→ Problem statement
Output exactly the lines below, starting with the line that has "intervals of numbers" and going on through the line that has "have hceil : c.code", both included, and no other lines.

→ Source material
☆ ☆ ☆ ☆

theorem two_pow_le_natAbs {v : Int} (hv : v ≠ 0) : 2 ^ (category v - 1) ≤ v.natAbs := by
  have hpos : category v ≠ 0 := fun h => hv ((category_eq_zero_iff v).mp h)
  rw [← Nat.not_lt, ← category_le_iff]
  omega

theorem magnitudeBits_of_nonneg {v : Int} (h : 0 ≤ v) (n : Nat) : (magnitudeBits v n : Int) = v := by
  rw [magnitudeBits, if_pos h, Int.toNat_of_nonneg h]

theorem magnitudeBits_of_neg {v : Int} {n : Nat} (h : v < 0) (hn : v.natAbs < 2 ^ n) :
    (magnitudeBits v n : Int) = v + (2 ^ n : Nat) - 1 := by
  have hcast : ((2 ^ n : Nat) : Int) = 2 ^ n := Nat.cast_pow 2 n
  rw [magnitudeBits, if_neg (by omega), ← hcast, Int.toNat_of_nonneg (by omega)]

theorem magnitudeBits_lt (v : Int) : magnitudeBits v (category v) < 2 ^ category v := by
  have hlt := natAbs_lt_two_pow_category v
  rcases lt_or_ge v 0 with hneg | hnonneg
  · have hbits := magnitudeBits_of_neg hneg hlt
    omega
  · have hbits := magnitudeBits_of_nonneg hnonneg (category v)
    omega

/-- The top bit of the field tells the sign. -/
theorem two_pow_le_magnitudeBits_iff {v : Int} (hv : v ≠ 0) :
    2 ^ (category v - 1) ≤ magnitudeBits v (category v) ↔ 0 < v := by
  have hlt := natAbs_lt_two_pow_category v
  have hle := two_pow_le_natAbs hv
  have hdouble := Nat.two_pow_pred_mul_two (Nat.pos_of_ne_zero (mt (category_eq_zero_iff v).mp hv))
  rcases lt_or_ge v 0 with hneg | hnonneg
  · have hbits := magnitudeBits_of_neg hneg hlt
    omega
  · have hbits := magnitudeBits_of_nonneg hnonneg (category v)
    omega

theorem extendBits_magnitudeBits (v : Int) : extendBits (magnitudeBits v (category v)) (category v) = v := by
  rcases eq_or_ne v 0 with rfl | hv
  · rfl
  have hcat : category v ≠ 0 := mt (category_eq_zero_iff v).mp hv
  have htop := two_pow_le_magnitudeBits_iff hv
  simp only [extendBits, hcat, false_or, ge_iff_le, htop]
  split
  case isTrue hpos => exact magnitudeBits_of_nonneg hpos.le _
  case isFalse hnpos =>
    rw [magnitudeBits_of_neg (by omega) (natAbs_lt_two_pow_category v), Nat.cast_pow, Nat.cast_ofNat]
    omega

end Sys2Proof.Machine

namespace Sys2Proof.Entropy

open Sys2Proof.Machine

/-- Settles O35: each clause is the lemma about `Cat`, `Bits` or `Extend` that states it. -/
theorem magnitudeBits : Obligations.MagnitudeBits := by
  refine ⟨fun _ _ => rfl, ?_⟩
  rintro v _ rfl
  have hne (h : 1 ≤ category v) : v ≠ 0 := mt (category_eq_zero_iff v).mpr (by omega)
  have hlt := natAbs_lt_two_pow_category v
  refine ⟨?_, extendBits_magnitudeBits v, magnitudeBits_lt v, category_eq_zero_iff v,
    fun h => ⟨two_pow_le_natAbs (hne h), by omega⟩, fun h => (two_pow_le_magnitudeBits_iff (hne h)).symm⟩
  split
  case isTrue hnonneg => exact magnitudeBits_of_nonneg hnonneg _
  case isFalse hneg => rw [magnitudeBits_of_neg (by omega) hlt, Nat.cast_pow, Nat.cast_ofNat]

end Sys2Proof.Entropy
end

section
/-! Bits, bytes and code tables of the Huffman backend (44_entropy R606, R607, R609). -/

namespace Sys2Proof.Machine

/-! Bits and numbers -/

@[simp] theorem bitsOf_length (n v : Nat) : (bitsOf n v).length = n := by
  induction n with
  | zero => rfl
  | succ n ih => rw [bitsOf, List.length_cons, ih]

/-- Reading on after bits that gave `a`. -/
theorem foldl_bitsOf (n v a : Nat) :
    (bitsOf n v).foldl (fun acc b => 2 * acc + b.toNat) a = a * 2 ^ n + v % 2 ^ n := by
  induction n generalizing a with
  | zero => simp [bitsOf, Nat.mod_one]
  | succ n ih =>
    have hbit : (v / 2 ^ n % 2 == 1).toNat = v / 2 ^ n % 2 := by
      rcases Nat.mod_two_eq_zero_or_one (v / 2 ^ n) with h | h <;> rw [h] <;> rfl
    rw [bitsOf, List.foldl_cons, ih, hbit, Nat.mod_pow_succ]
    ring

theorem natOfBits_bitsOf {n v : Nat} (h : v < 2 ^ n) : natOfBits (bitsOf n v) = v := by
  rw [natOfBits, foldl_bitsOf, Nat.zero_mul, Nat.zero_add, Nat.mod_eq_of_lt h]

theorem readBits_bitsOf {n v : Nat} (h : v < 2 ^ n) (rest : List Bool) :
    readBits n (bitsOf n v ++ rest) = .ok (v, rest) := by
  rw [readBits, if_neg (by simp), List.take_left' (bitsOf_length n v), List.drop_left' (bitsOf_length n v),
    natOfBits_bitsOf h]

/-! Bits and bytes -/

@[simp] theorem unpackBits_length (bs : List Byte) : (unpackBits bs).length = 8 * bs.length := by
  rw [unpackBits, flatMap_length_const _ _ 8 fun b _ => bitsOf_length 8 b.toNat, Nat.mul_comm]

/-- The byte made of eight bits has these bits. -/
theorem bitsOf_byte (bs : List Bool) (h : bs.length = 8) : bitsOf 8 (BitVec.ofNat 8 (natOfBits bs)).toNat = bs := by
  have hbytes : ∀ b7 b6 b5 b4 b3 b2 b1 b0 : Bool,
      bitsOf 8 (BitVec.ofNat 8 (natOfBits [b7, b6, b5, b4, b3, b2, b1, b0])).toNat = [b7, b6, b5, b4, b3, b2, b1, b0] := by
    decide +kernel
  match bs, h with
  | [b7, b6, b5, b4, b3, b2, b1, b0], _ => exact hbytes b7 b6 b5 b4 b3 b2 b1 b0

/-- A last byte of less than eight bits is padded (44_entropy R607). -/
theorem packBits_of_short {bs : List Bool} (hne : bs ≠ []) (hlt : bs.length < 8) :
    packBits bs = [BitVec.ofNat 8 (natOfBits (bs ++ List.replicate (8 - bs.length) true))] := by
  have hpad : (bs ++ List.replicate 8 true).take 8 = bs ++ List.replicate (8 - bs.length) true := by
    rw [List.take_append, List.take_of_length_le hlt.le, List.take_replicate, Nat.min_eq_left (Nat.sub_le _ _)]
  have hfew (b7 b6 b5 b4 b3 b2 b1 b0 : Bool) (rest : List Bool) :
      bs ≠ b7 :: b6 :: b5 :: b4 :: b3 :: b2 :: b1 :: b0 :: rest := by
    rintro rfl
    simp only [List.length_cons] at hlt
    omega
  rw [← hpad, packBits.eq_3 _ hfew hne]

/-- Packed bits come back with less than a byte of padding behind them (44_entropy R607, R609). -/
theorem unpackBits_packBits (bits : List Bool) :
    ∃ pad : List Bool, pad.length < 8 ∧ unpackBits (packBits bits) = bits ++ pad := by
  induction bits using packBits.induct with
  | case1 b7 b6 b5 b4 b3 b2 b1 b0 rest ih =>
    obtain ⟨pad, hpad, hrest⟩ := ih
    refine ⟨pad, hpad, ?_⟩
    rw [packBits, unpackBits, List.flatMap_cons, bitsOf_byte _ rfl, ← unpackBits, hrest]
    rfl
  | case2 => exact ⟨[], by simp, rfl⟩
  | case3 bs hfull hnil =>
    have hshort : bs.length < 8 := by
      by_contra hlong
      have htake : (bs.take 8).length = 8 := by rw [List.length_take, Nat.min_eq_left (Nat.le_of_not_lt hlong)]
      match hbyte : bs.take 8, htake with
      | [b7, b6, b5, b4, b3, b2, b1, b0], _ =>
        exact hfull b7 b6 b5 b4 b3 b2 b1 b0 (bs.drop 8) ((List.take_append_drop 8 bs).symm.trans (by rw [hbyte]; rfl))
    refine ⟨List.replicate (8 - bs.length) true, ?_, ?_⟩
    · have hpos := List.length_pos_iff.mpr hnil
      rw [List.length_replicate]
      omega
    · rw [packBits_of_short hnil hshort, unpackBits, List.flatMap_singleton, bitsOf_byte _ (by simp; omega)]

/-- Eight bits a byte, less than a byte of padding: the bits used count the bytes (44_entropy R610). -/
theorem ceilDiv_sub_pad (n : Nat) {pad : Nat} (h : pad < 8) : ceilDiv (8 * n - pad) 8 = n := by
  unfold ceilDiv
  omega

/-! Symbols of a code table: with every code padded to 16 bits in all ways, the codes of a table own intervals of numbers
that do not meet, so the first bits of a code are no other code (44_entropy R606). -/

/-- Every 16-bit number that starts with the code `c` is below every one that starts with the code `d`. -/
def HuffCode.before (c d : HuffCode) : Prop := (c.code + 1) * 2 ^ (16 - c.len) ≤ d.code * 2 ^ (16 - d.len)

/-- A table of codes of 1 to 16 bits, in rising order. -/
def risingCodes (table : List HuffCode) : Prop :=
  table.Pairwise HuffCode.before ∧ ∀ c ∈ table, 0 < c.len ∧ c.len ≤ 16 ∧ c.code < 2 ^ c.len

theorem risingCodes_dcCodes : risingCodes dcCodes := by
  unfold risingCodes HuffCode.before
  decide +kernel

theorem risingCodes_acCodes : risingCodes acCodes := by
  unfold risingCodes HuffCode.before
  decide +kernel

/-- A code and what starts it are not one before the other. -/
theorem HuffCode.not_before_of_leadingBits {c d : HuffCode} {n : Nat} (hc : c.len ≤ 16) (hn : n < c.len)
    (hlen : d.len = c.len - n) (hcode : d.code = c.code / 2 ^ n) : ¬ c.before d ∧ ¬ d.before c := by
  have hpow : 2 ^ (16 - d.len) = 2 ^ n * 2 ^ (16 - c.len) := by
    rw [← Nat.pow_add]
    congr 1
    omega
  have hfloor := Nat.div_mul_le_self c.code (2 ^ n)
  have hceil : c.code < (c.code / 2 ^ n + 1) * 2 ^ n :=
    Nat.lt_mul_of_div_lt (Nat.lt_succ_self (c.code / 2 ^ n)) (Nat.two_pow_pos n)
  simp only [HuffCode.before, hpow, hcode, ← Nat.mul_assoc, Nat.mul_le_mul_right_iff (Nat.two_pow_pos (16 - c.len))]
  exact ⟨by omega, by omega⟩

/-- In a table of rising codes, what starts a code is no other code. -/
theorem risingCodes.eq_of_leadingBits {table : List HuffCode} (h : risingCodes table) {c d : HuffCode} (hc : c ∈ table)
    (hd : d ∈ table) {n : Nat} (hn : n < c.len) (hlen : d.len = c.len - n) (hcode : d.code = c.code / 2 ^ n) : d = c := by
  obtain ⟨hrising, hbounds⟩ := h
  obtain ⟨-, hlen16, -⟩ := hbounds c hc
  have hnot := HuffCode.not_before_of_leadingBits hlen16 hn hlen hcode
  obtain ⟨i, hi, rfl⟩ := List.mem_iff_getElem.mp hc
  obtain ⟨j, hj, rfl⟩ := List.mem_iff_getElem.mp hd
  have hbefore := List.pairwise_iff_getElem.mp hrising
  rcases lt_trichotomy i j with hij | rfl | hji
  · exact absurd (hbefore i j hi hj hij) hnot.1
  · rfl
  · exact absurd (hbefore j i hj hi hji) hnot.2

/-- With `n + 1` bits of `c` to read, `DecodeSym` reads them and answers its symbol (44_entropy R609). -/
theorem decodeSymFrom_bitsOf {table : List HuffCode} (h : risingCodes table) {c : HuffCode} (hc : c ∈ table)
    (rest : List Bool) (n fuel : Nat) (hn : n < c.len) (hfuel : n < fuel) :
    decodeSymFrom table fuel (c.len - (n + 1)) (c.code / 2 ^ (n + 1)) (bitsOf (n + 1) c.code ++ rest) =
      .ok (c.sym, rest) := by
  obtain ⟨fuel, rfl⟩ := Nat.exists_eq_add_of_lt hfuel
  have hlen : c.len - (n + 1) + 1 = c.len - n := by omega
  have hcode : 2 * (c.code / 2 ^ (n + 1)) + (c.code / 2 ^ n % 2 == 1).toNat = c.code / 2 ^ n := by
    rw [Nat.pow_succ, ← Nat.div_div_eq_div_mul]
    rcases Nat.mod_two_eq_zero_or_one (c.code / 2 ^ n) with h | h <;> rw [h] <;> simp <;> omega
  have hmatch (d : HuffCode) (hd : d ∈ table) (hp : (d.len == c.len - n && d.code == c.code / 2 ^ n) = true) : d = c := by
    rw [Bool.and_eq_true, beq_iff_eq, beq_iff_eq] at hp
    exact h.eq_of_leadingBits hc hd hn hp.1 hp.2
  rw [bitsOf, List.cons_append, decodeSymFrom, hcode, hlen]
  cases n with
  | zero =>
    have hsome : (table.find? fun d => d.len == c.len - 0 && d.code == c.code / 2 ^ 0).isSome :=
      List.find?_isSome.mpr ⟨c, hc, by simp⟩
    obtain ⟨d, hd⟩ := Option.isSome_iff_exists.mp hsome
    have hdc := hmatch d (List.mem_of_find?_eq_some hd) (by simpa using List.find?_some hd)
    rw [hd, hdc]
    rfl
  | succ n =>
    have hnone : (table.find? fun d => d.len == c.len - (n + 1) && d.code == c.code / 2 ^ (n + 1)) = none := by
      refine List.find?_eq_none.mpr fun d hd hp => ?_
      rw [hmatch d hd hp, Bool.and_eq_true, beq_iff_eq] at hp
      omega
    rw [hnone]
    exact decodeSymFrom_bitsOf h hc rest n _ (by omega) (by omega)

☆ ☆ ☆ ☆

→ Response to the exercise
/-! Symbols of a code table: with every code padded to 16 bits in all ways, the codes of a table own intervals of numbers
that do not meet, so the first bits of a code are no other code (44_entropy R606). -/

/-- Every 16-bit number that starts with the code `c` is below every one that starts with the code `d`. -/
def HuffCode.before (c d : HuffCode) : Prop := (c.code + 1) * 2 ^ (16 - c.len) ≤ d.code * 2 ^ (16 - d.len)

/-- A table of codes of 1 to 16 bits, in rising order. -/
def risingCodes (table : List HuffCode) : Prop :=
  table.Pairwise HuffCode.before ∧ ∀ c ∈ table, 0 < c.len ∧ c.len ≤ 16 ∧ c.code < 2 ^ c.len

theorem risingCodes_dcCodes : risingCodes dcCodes := by
  unfold risingCodes HuffCode.before
  decide +kernel

theorem risingCodes_acCodes : risingCodes acCodes := by
  unfold risingCodes HuffCode.before
  decide +kernel

/-- A code and what starts it are not one before the other. -/
theorem HuffCode.not_before_of_leadingBits {c d : HuffCode} {n : Nat} (hc : c.len ≤ 16) (hn : n < c.len)
    (hlen : d.len = c.len - n) (hcode : d.code = c.code / 2 ^ n) : ¬ c.before d ∧ ¬ d.before c := by
  have hpow : 2 ^ (16 - d.len) = 2 ^ n * 2 ^ (16 - c.len) := by
    rw [← Nat.pow_add]
    congr 1
    omega
  have hfloor := Nat.div_mul_le_self c.code (2 ^ n)
  have hceil : c.code < (c.code / 2 ^ n + 1) * 2 ^ n :=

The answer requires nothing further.